I have the following lines to parse from a log file with 8000 lines which takes about 5 minutes to parse:
text="2017-01-12 15:16:42,404 - RestLogger[10c059f7] - INFO - rest_server::log_request:102 - REST call: <POST /multi/ HTTP/1.1> with args {} and content {u'inv_initiators': {u'path': u'/v2/types/initiators/', u'args': }} from user admin @ 10.106.97.145\n"
text+="2016-10-06 20:58:04,025 - RestLogger - INFO - rest_server::log_request:98 - REST call: <GET /types/volumes/59 HTTP/1.1> with args {}\n"
re.findall('([12]\d{3}-[0-3]\d-[01]\d \d{2}:\d{2}:\d{2},\d{3}) .*rest_server::log_request:\d+ - REST call: <(\w+) (.*) .+?> with args ({.*?})(?: and content ({.*}))?.*?\n', text)
Since I would like to grab lines with optional text "and content" I am adding ?:
and ?
to grab the lines in one regex and the results are really slow.

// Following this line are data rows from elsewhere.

/-- The first part of a release (R222): the Blob's length is cleared, with any waiters left. -/
theorem clearLen (h : i ≠ idx) (p : Pool) (ws : List ReqId) : KeepsBlob idx p ({ p with waiters := ws }.setLen i 0) :=
  (setLen h _ 0).congr_left rfl rfl

/-- The 65536 addresses of a Blob hold the longest payload, so a copy into one Blob writes no byte of another (R60, R221). -/
theorem blobCopy (h : i ≠ idx) (p : Pool) {bs : List Byte} (hl : bs.length ≤ 65535) :
    KeepsBlob idx p (p.blobCopy i bs) := by
  obtain ⟨-, -, -, -, hin, hlen⟩ := Pool.blobCopy_eq p i bs
  refine ⟨hin idx, by rw [hlen, if_neg fun hc => h hc.1], fun k hk => ?_⟩
  refine Memory.read_writeBytes_other p.mem bs ?_
  have hne : i.toNat ≠ idx.toNat := fun he => h (BitVec.eq_of_toNat_eq he)
  unfold blobAddr
  omega

/-- The Blob taken from the free list is its front: the Blobs in use are not on that list (R215 a). -/
theorem takeFree (hf : idx ∉ p.free) (h : p.takeFree = some (i, q)) : i ≠ idx ∧ KeepsBlob idx p q := by
  obtain ⟨rest, hfree, rfl⟩ := Pool.takeFree_eq_some.1 h
  have hne : i ≠ idx := by
    rintro rfl
    exact hf (by simp [hfree])
  exact ⟨hne, (setInUse hne _ true).congr_left rfl rfl⟩

end Pool.KeepsBlob

/-! ## The grants and releases of other Blobs -/

/-- The release of another Blob, with the grant it makes, leaves a Blob alone, whoever waits (R220, R222). -/
theorem releaseTo_keepsBlob {i idx : Index} {ws : List ReqId} {s t : State} (hne : i ≠ idx)
    (h : State.releaseTo i ws s = some t) (hcap : s.build.blobCap ≤ 65535) : s.pool.KeepsBlob idx t.pool := by
  induction ws generalizing s t with
  | nil =>
    rw [releaseTo_nil] at h
    cases h
    exact ((Pool.KeepsBlob.clearLen hne s.pool []).trans (.setInUse hne _ false)).congr_right rfl rfl
  | cons r rs ih =>
    by_cases hr : r = 0
    · subst hr
      cases hres : s.pipe.res with
      | fail f => simp [State.releaseTo, hres] at h
      | ok p =>
        by_cases hl : s.build.blobCap < p.length
        · rw [releaseTo_pipe_tooLarge i rs s p hres hl, Option.map_eq_some_iff] at h
          obtain ⟨u, hu, rfl⟩ := h
          exact (Pool.KeepsBlob.clearLen hne s.pool rs).trans (ih hu hcap)
        · rw [releaseTo_pipe_fits i rs s p hres (Nat.not_lt.1 hl)] at h
          cases h
          exact (Pool.KeepsBlob.clearLen hne s.pool rs).trans (.blobCopy hne _ (by omega))
    · rw [releaseTo_external i r rs s hr] at h
      cases h
      exact .clearLen hne s.pool rs

theorem releaseBlob_keepsBlob {i idx : Index} {s t : State} (hne : i ≠ idx) (h : s.releaseBlob i = some t)
    (hcap : s.build.blobCap ≤ 65535) : s.pool.KeepsBlob idx t.pool :=
  releaseTo_keepsBlob hne h hcap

Any advice how to make it faster?
-
1\$\begingroup\$ Reg ex engines can vary. Can you clarify what language/engine you're using? \$\endgroup\$forsvarir– forsvarir2017年01月23日 18:36:24 +00:00Commented Jan 23, 2017 at 18:36
-
2\$\begingroup\$ What do you intend to do with the results? I suggest that you show more code so that we understand the context. \$\endgroup\$200_success– 200_success2017年01月23日 18:45:58 +00:00Commented Jan 23, 2017 at 18:45
1 Answer 1
Seems like instead of re.findall
, you should be using re.match
on each line of the input individually. Something like this:
for line in text.splitlines():
m = re.match(r'([12]\d{3}-[0-3]\d-[01]\d \d{2}:\d{2}:\d{2},\d{3}) .*rest_server::log_request:\d+ - REST call: <(\w+) (.*) .+?> with args ({.*?})(?: and content ({.*}))?.*?', text)

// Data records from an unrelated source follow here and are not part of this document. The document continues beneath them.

-- ==== Sys2Proof/Machine/Core.lean ====
section
/-! DEFINITION. The machine behind the host's interface. -/

def Sys2Proof.core : Host.Core :=
  { State := Sys2Proof.Machine.State, Fault := Sys2Proof.Machine.Fault,
    Refusal := Sys2Proof.Machine.Refusal, step := Sys2Proof.Machine.step,
    reset := Sys2Proof.Machine.State.reset }
end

# and then do something with m
The main problem with your original regex is that the first instance of .*
could reasonably match a whole lot of the string; if you're not going to split the lines apart first, then at least you'd want to change .*
to [^\n]*
and so on throughout.
As a micro-optimization, you may find that re.compile
ing your regex first produces faster results; and if you're not compiling it ahead of time, I wouldn't be surprised if
([12]\d{3}-[0-3]\d-[01]\d \d{2}:\d{2}:\d{2},\d{3})
is outperformed by a simple
(\d\d\d\d-\d\d-\d\d \d\d:\d\d:\d\d,\d\d\d)
Basically, don't try to be clever and you'll do fine.